Church schools were once the harbingers of traditional liberal arts where subjects like rhetoric, logic, language, and literature taught the uninitiated the mystery of thinking so that they might engage the highest wisdom, the fear of the Lord.  Now church schools have gladly followed every educational trend and fad in pursuit of a shrinking student population and the presumption of relevance, spending as much as the rich secular universities on the amenities at the expense of the core.  In the meantime, their religious tradition has become mere legacy or the idea that maybe their values are slightly more lofty than their more worldly competitors. Where, however, church schools engage their students with the fear of the Lord at the beginning of wisdom?  Even Lutheran colleges and universities are not sure to equip their students for the noble task of living out Luther's Table of Duties.

Work is a gift of God complicated by sin but not destroyed nor robbed of its generosity.  Labor is still a noble task and its fruit is not merely paycheck or personal gain but family and neighbor.  My father, a plumber, often wondered why the doctor was so highly valued for his care over the internal plumbing of the body while his job caring for the plumbing outside the body was considered menial.

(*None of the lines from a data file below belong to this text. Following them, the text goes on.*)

-- ==== Sys2Proof/Laws/State.lean ====
section
/-!
SUPPORT. Laws/State: what each setter of the device leaves as it was, field by field, and what it sets.
-/
namespace Sys2Proof.Machine
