@[simp] theorem Dev.rd_setRank (d : Dev) (r : Nat) (x : Rank) (p o : Nat) : (d.setRank r x).rd p o = d.rd p o := (rfl)
@[simp] theorem Dev.rf_setRank (d : Dev) (r : Nat) (x : Rank) (p o h l : Nat) : (d.setRank r x).rf p o h l = d.rf p o h l := (rfl)
@[simp] theorem Dev.rb_setRank (d : Dev) (r : Nat) (x : Rank) (p o b : Nat) : (d.setRank r x).rb p o b = d.rb p o b := (rfl)
@[simp] theorem Dev.plan_setRank (d : Dev) (r : Nat) (x : Rank) (m : Nat) : (d.setRank r x).plan m = d.plan m := (rfl)
@[simp] theorem Dev.queue_setRank (d : Dev) (r : Nat) (x : Rank) (m : Nat) : (d.setRank r x).queue m = d.queue m := (rfl)
@[simp] theorem Dev.ob_setRank (d : Dev) (r : Nat) (x : Rank) (m : Nat) : (d.setRank r x).ob m = d.ob m := (rfl)
@[simp] theorem Dev.ga_setRank (d : Dev) (r : Nat) (x : Rank) (m : Nat) : (d.setRank r x).ga m = d.ga m := (rfl)
@[simp] theorem Dev.grove_setRank (d : Dev) (r : Nat) (x : Rank) (m : Nat) : (d.setRank r x).grove m = d.grove m := (rfl)
@[simp] theorem Dev.coil_setRank (d : Dev) (r : Nat) (x : Rank) (m : Nat) : (d.setRank r x).coil m = d.coil m := (rfl)
@[simp] theorem Dev.leg_setRank (d : Dev) (r : Nat) (x : Rank) (m : Nat) : (d.setRank r x).leg m = d.leg m := (rfl)
@[simp] theorem Dev.conv_setRank (d : Dev) (r : Nat) (x : Rank) (m : Nat) : (d.setRank r x).conv m = d.conv m := (rfl)
@[simp] theorem Dev.calSt_setRank (d : Dev) (r : Nat) (x : Rank) (m : Nat) : (d.setRank r x).calSt m = d.calSt m := (rfl)

@[simp] theorem Dev.rd_setGrove (d : Dev) (g : Nat) (x : Grove) (p o : Nat) : (d.setGrove g x).rd p o = d.rd p o := (rfl)
@[simp] theorem Dev.rf_setGrove (d : Dev) (g : Nat) (x : Grove) (p o h l : Nat) : (d.setGrove g x).rf p o h l = d.rf p o h l := (rfl)
@[simp] theorem Dev.rb_setGrove (d : Dev) (g : Nat) (x : Grove) (p o b : Nat) : (d.setGrove g x).rb p o b = d.rb p o b := (rfl)
@[simp] theorem Dev.plan_setGrove (d : Dev) (g : Nat) (x : Grove) (m : Nat) : (d.setGrove g x).plan m = d.plan m := (rfl)
@[simp] theorem Dev.queue_setGrove (d : Dev) (g : Nat) (x : Grove) (m : Nat) : (d.setGrove g x).queue m = d.queue m := (rfl)
@[simp] theorem Dev.ob_setGrove (d : Dev) (g : Nat) (x : Grove) (m : Nat) : (d.setGrove g x).ob m = d.ob m := (rfl)
@[simp] theorem Dev.ga_setGrove (d : Dev) (g : Nat) (x : Grove) (m : Nat) : (d.setGrove g x).ga m = d.ga m := (rfl)
@[simp] theorem Dev.rank_setGrove (d : Dev) (g : Nat) (x : Grove) (m : Nat) : (d.setGrove g x).rank m = d.rank m := (rfl)
@[simp] theorem Dev.coil_setGrove (d : Dev) (g : Nat) (x : Grove) (m : Nat) : (d.setGrove g x).coil m = d.coil m := (rfl)
@[simp] theorem Dev.leg_setGrove (d : Dev) (g : Nat) (x : Grove) (m : Nat) : (d.setGrove g x).leg m = d.leg m := (rfl)
@[simp] theorem Dev.conv_setGrove (d : Dev) (g : Nat) (x : Grove) (m : Nat) : (d.setGrove g x).conv m = d.conv m := (rfl)
@[simp] theorem Dev.calSt_setGrove (d : Dev) (g : Nat) (x : Grove) (m : Nat) : (d.setGrove g x).calSt m = d.calSt m := (rfl)

@[simp] theorem Dev.rd_setCoil (d : Dev) (c : Nat) (x : Coil) (p o : Nat) : (d.setCoil c x).rd p o = d.rd p o := (rfl)
@[simp] theorem Dev.rf_setCoil (d : Dev) (c : Nat) (x : Coil) (p o h l : Nat) : (d.setCoil c x).rf p o h l = d.rf p o h l := (rfl)
@[simp] theorem Dev.rb_setCoil (d : Dev) (c : Nat) (x : Coil) (p o b : Nat) : (d.setCoil c x).rb p o b = d.rb p o b := (rfl)
@[simp] theorem Dev.plan_setCoil (d : Dev) (c : Nat) (x : Coil) (m : Nat) : (d.setCoil c x).plan m = d.plan m := (rfl)
@[simp] theorem Dev.queue_setCoil (d : Dev) (c : Nat) (x : Coil) (m : Nat) : (d.setCoil c x).queue m = d.queue m := (rfl)
@[simp] theorem Dev.ob_setCoil (d : Dev) (c : Nat) (x : Coil) (m : Nat) : (d.setCoil c x).ob m = d.ob m := (rfl)
@[simp] theorem Dev.ga_setCoil (d : Dev) (c : Nat) (x : Coil) (m : Nat) : (d.setCoil c x).ga m = d.ga m := (rfl)
@[simp] theorem Dev.rank_setCoil (d : Dev) (c : Nat) (x : Coil) (m : Nat) : (d.setCoil c x).rank m = d.rank m := (rfl)
@[simp] theorem Dev.grove_setCoil (d : Dev) (c : Nat) (x : Coil) (m : Nat) : (d.setCoil c x).grove m = d.grove m := (rfl)
@[simp] theorem Dev.leg_setCoil (d : Dev) (c : Nat) (x : Coil) (m : Nat) : (d.setCoil c x).leg m = d.leg m := (rfl)
@[simp] theorem Dev.conv_setCoil (d : Dev) (c : Nat) (x : Coil) (m : Nat) : (d.setCoil c x).conv m = d.conv m := (rfl)
@[simp] theorem Dev.calSt_setCoil (d : Dev) (c : Nat) (x : Coil) (m : Nat) : (d.setCoil c x).calSt m = d.calSt m := (rfl)
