theorem loseTrust_within (d : Dev) {g n : Nat} (c : Nat) (h : n / 16 = g) : d.Within g (d.loseTrust n c) := by
  unfold Dev.loseTrust
  exact .ite ((d.setOb_within _ h).trans ((pgAxis_of h).ev _ _)) (.refl g d)

theorem moveTrust_within (d : Dev) {g n : Nat} (c : Nat) (h : n / 16 = g) : d.Within g (moveTrust d n c) :=
  .ite (loseTrust_within d c h) (.refl g d)

theorem mem_groveAxes {g n : Nat} (h : n ∈ groveAxes g) : n / 16 = g := by
  obtain ⟨a, ha, rfl⟩ := List.mem_map.mp h
  have := List.mem_range.mp ha
  omega

theorem latchTrip_within (d : Dev) (g : Nat) : d.Within g (latchTrip d g) := by
  unfold latchTrip
  exact ((((Dev.Within.foldl _ _ (fun d n _ => axisOff_within d g (n % 16) (by omega)) d).trans
    ((pgFire_of g).incSat _ _ _ _ (by decide))).trans ((pgFire_of g).ev _ _)).trans (Dev.setGrove_within _ _ _))

/-- An immediate trip stays within its grove. -/
theorem trip_within (d : Dev) (g c : Nat) : d.Within g (trip d g c) := by
  unfold trip
  refine .ite (.refl g d) ?_
  have h2 : d.Within g (if ((addCause d g c).grove g).held.isSome then addCause (endHold (addCause d g c) g) g 9 else addCause d g c) :=
    .ite (((addCause_within d g c).trans (endHold_within _ g)).trans (addCause_within _ g 9)) (addCause_within d g c)
  exact .ite h2 ((h2.trans (.foldl _ _ (fun d n hn => moveTrust_within d 2 (mem_groveAxes hn)) _)).trans (latchTrip_within _ g))

theorem rampRequest_within (d : Dev) (g c : Nat) : d.Within g (rampRequest d g c) := by
  unfold rampRequest
  refine .ite (.refl g d) ?_
  refine .ite (addCause_within d g c) ?_
  split
  · exact (addCause_within d g c).trans (Dev.setGrove_within _ _ _)
  · exact .ite (addCause_within d g c) ((addCause_within d g c).trans (Dev.setGrove_within _ _ _))

/-- What a ramp-first source asks of its grove (R201): the cause, and the ramp engine unless the grove has tripped. -/
theorem rampRequest_grove (d : Dev) (g c : Nat) (h : d.hasGrove g = true) :
    ((rampRequest d g c).grove g).causes = (d.grove g).causes ||| 2 ^ c ∧
    ((rampRequest d g c).grove g).due = (d.grove g).due ∧
    ((rampRequest d g c).grove g).tripped = (d.grove g).tripped ∧
    ((d.grove g).tripped = false → ∃ r, ((rampRequest d g c).grove g).ramp = some r ∧ r.trips = true) := by
  unfold rampRequest
  rw [if_neg (by simp [h])]
  dsimp only
  by_cases ht : (d.grove g).tripped = true
  · rw [if_pos (by simpa using ht)]
    simp [ht]
  · rw [if_neg (by simpa using ht)]
    cases hr : (d.grove g).ramp with
    | none => simp [hr]
    | some r =>
      by_cases hk : r.trips = true
      · simp [hr, hk]
      · simp [hr, hk]

/-- A ramp-first source changes its grove's own record only. -/
theorem rampRequest_groves (d : Dev) (g c : Nat) : ∃ G, rampRequest d g c = { d with groves := G } := by
  have he : ∃ G, addCause d g c = { d with groves := G } := ⟨_, rfl⟩
  unfold rampRequest
  obtain ⟨G, hG⟩ := he
  rw [hG]
  split
  · exact ⟨d.groves, rfl⟩
  · dsimp only
    split
    · exact ⟨G, rfl⟩
    · split
      · exact ⟨_, rfl⟩
      · split
        · exact ⟨G, rfl⟩
        · exact ⟨_, rfl⟩

theorem rampRequest_absent (d : Dev) (g c : Nat) (h : d.hasGrove g = false) : rampRequest d g c = d := by
  simp [rampRequest, h]

theorem rampTrip_within (d : Dev) (g : Nat) : d.Within g (rampTrip d g) := .ite (.refl g d) (latchTrip_within d g)

theorem fireDue_within (d : Dev) (g : Nat) : d.Within g (fireDue d g) := by
  unfold fireDue
  refine .ite (.refl g d) ?_
  exact ((d.setGrove_within _ _).trans (.foldl _ _ (fun d c _ => trip_within d g c) _)).trans (Dev.setGrove_within _ _ _)

theorem fireDue_due (d : Dev) (g : Nat) : ((fireDue d g).grove g).due = 0 := by
  unfold fireDue
  by_cases h : (d.grove g).due = 0
  · simp [h]
  · simp [h]

theorem fireDue_of_none (d : Dev) (g : Nat) (h : (d.grove g).due = 0) : fireDue d g = d := by simp [fireDue, h]

/-! ### The end of a step -/

/-- `d'` differs from `d` within the groves only. -/
structure Dev.GroveOnly (d d' : Dev) : Prop where
  apart : d'.apart = d.apart
  low : ∀ p off, p < 0x100 → off < 1024 → d'.rd p off = d.rd p off

theorem Dev.GroveOnly.refl (d : Dev) : d.GroveOnly d := ⟨rfl, fun _ _ _ _ => rfl⟩

theorem Dev.GroveOnly.trans {a b c : Dev} (h : a.GroveOnly b) (k : b.GroveOnly c) : a.GroveOnly c :=
  ⟨k.apart.trans h.apart, fun p off hp ho => (k.low p off hp ho).trans (h.low p off hp ho)⟩

theorem Dev.Within.only {g : Nat} {d d' : Dev} (h : d.Within g d') : d.GroveOnly d' :=
  ⟨h.apart, fun p off hp ho => h.rd p off ho (.inl hp)⟩

theorem settleList_only (l : List Nat) (d : Dev) : d.GroveOnly (l.foldl fireDue d) := by
  induction l generalizing d with
  | nil => exact .refl d
  | cons g t ih => exact (fireDue_within d g).only.trans (ih _)

/-- Causes that a step found trip at its end: nothing outside the groves changes. -/
theorem settle_only (d : Dev) : d.GroveOnly (settle d) := settleList_only _ d

section fields
variable {d d' : Dev} (h : d.GroveOnly d')
include h

theorem Dev.GroveOnly.variant : d'.variant = d.variant := (congrArg Dev.variant h.apart :)
theorem Dev.GroveOnly.clk : d'.clk = d.clk := (congrArg Dev.clk h.apart :)
theorem Dev.GroveOnly.mem : d'.mem = d.mem := (congrArg Dev.mem h.apart :)
theorem Dev.GroveOnly.acc : d'.acc = d.acc := (congrArg Dev.acc h.apart :)
theorem Dev.GroveOnly.shadow : d'.shadow = d.shadow := (congrArg Dev.shadow h.apart :)
theorem Dev.GroveOnly.strobes : d'.strobes = d.strobes := (congrArg Dev.strobes h.apart :)
theorem Dev.GroveOnly.tb : d'.tb = d.tb := (congrArg Dev.tb h.apart :)
theorem Dev.GroveOnly.tw : d'.tw = d.tw := (congrArg Dev.tw h.apart :)
theorem Dev.GroveOnly.scr : d'.scr = d.scr := (congrArg Dev.scr h.apart :)
theorem Dev.GroveOnly.pins : d'.pins = d.pins := (congrArg Dev.pins h.apart :)
theorem Dev.GroveOnly.sup : d'.sup = d.sup := (congrArg Dev.sup h.apart :)
theorem Dev.GroveOnly.tk : d'.tk = d.tk := (congrArg Dev.tk h.apart :)
theorem Dev.GroveOnly.hp : d'.hp = d.hp := (congrArg Dev.hp h.apart :)
theorem Dev.GroveOnly.lk : d'.lk = d.lk := (congrArg Dev.lk h.apart :)
theorem Dev.GroveOnly.inp : d'.inp = d.inp := (congrArg Dev.inp h.apart :)
theorem Dev.GroveOnly.fl : d'.fl = d.fl := (congrArg Dev.fl h.apart :)
theorem Dev.GroveOnly.jr : d'.jr = d.jr := (congrArg Dev.jr h.apart :)
theorem Dev.GroveOnly.pp : d'.pp = d.pp := (congrArg Dev.pp h.apart :)
theorem Dev.GroveOnly.bl : d'.bl = d.bl := (congrArg Dev.bl h.apart :)
theorem Dev.GroveOnly.tap : d'.tap = d.tap := (congrArg Dev.tap h.apart :)

end fields

/-- Where no cause is due nothing settles. -/
theorem settle_of_none (d : Dev) (h : d.settled) : settle d = d := by
  unfold settle Dev.eachGrove Dev.each
  have : ∀ l : List Nat, (∀ g ∈ l, (d.grove g).due = 0) → l.foldl fireDue d = d := by
    intro l
    induction l with
    | nil => exact fun _ => rfl
    | cons g t ih =>
      intro hl
      rw [List.foldl, fireDue_of_none d g (hl g (by simp))]
      exact ih (fun x hx => hl x (by simp [hx]))
  exact this _ (fun g hg => h g (List.mem_range.mp hg))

In either case the disrepair was serious and life threatening.  He was  not a college graduate but attended a trade school, learned as an apprentice to wire, plumb, repair, etc...  He was no genius in the normal sense of that word but he was incredible wise in character and work ethic.

I do not mean to suggest that there was ever a pristine moment in history in which education and labor were in perfect harmony but I do seriously fear the future of a view of individual freedom, elitism, self-centeredness, and smugness that seems to be the direction of so much in modern education -- it cannot be  sustained either morally or economically!

I have little impact in the realm of the premier universities of the ivy league and those who follow them but I do raise my voice and plead for church colleges and universities to stop, think, and listen before they head off the cliff and become mere imitators of the elite schools.  We who claim eternal wisdom ought to offer something different, something better, and something that enables our students  to honorably fulfill their baptismal vocations (and not merely to fulfill the same selfish goals and ideas with a thin veneer of churchly respectability).  We have a chance to resist the impulse to be the same and to be new again, true to the Scriptures and to the authentic wisdom of the Word made flesh -- not merely as Bible schools but as great and grand places where truth does not change and lives are truly free.

3 comments:

Ted Badje said...

Pastor, really, did you want to work at the meat packing plants in small town Nebraska ;-) ? I know I didn't.

Ted Badje said...

Not much opportunity, otherwise.

Mabel said...

To quote a presidential candidate who has become the darling of evangelical Christians: "I love the poorly educated!"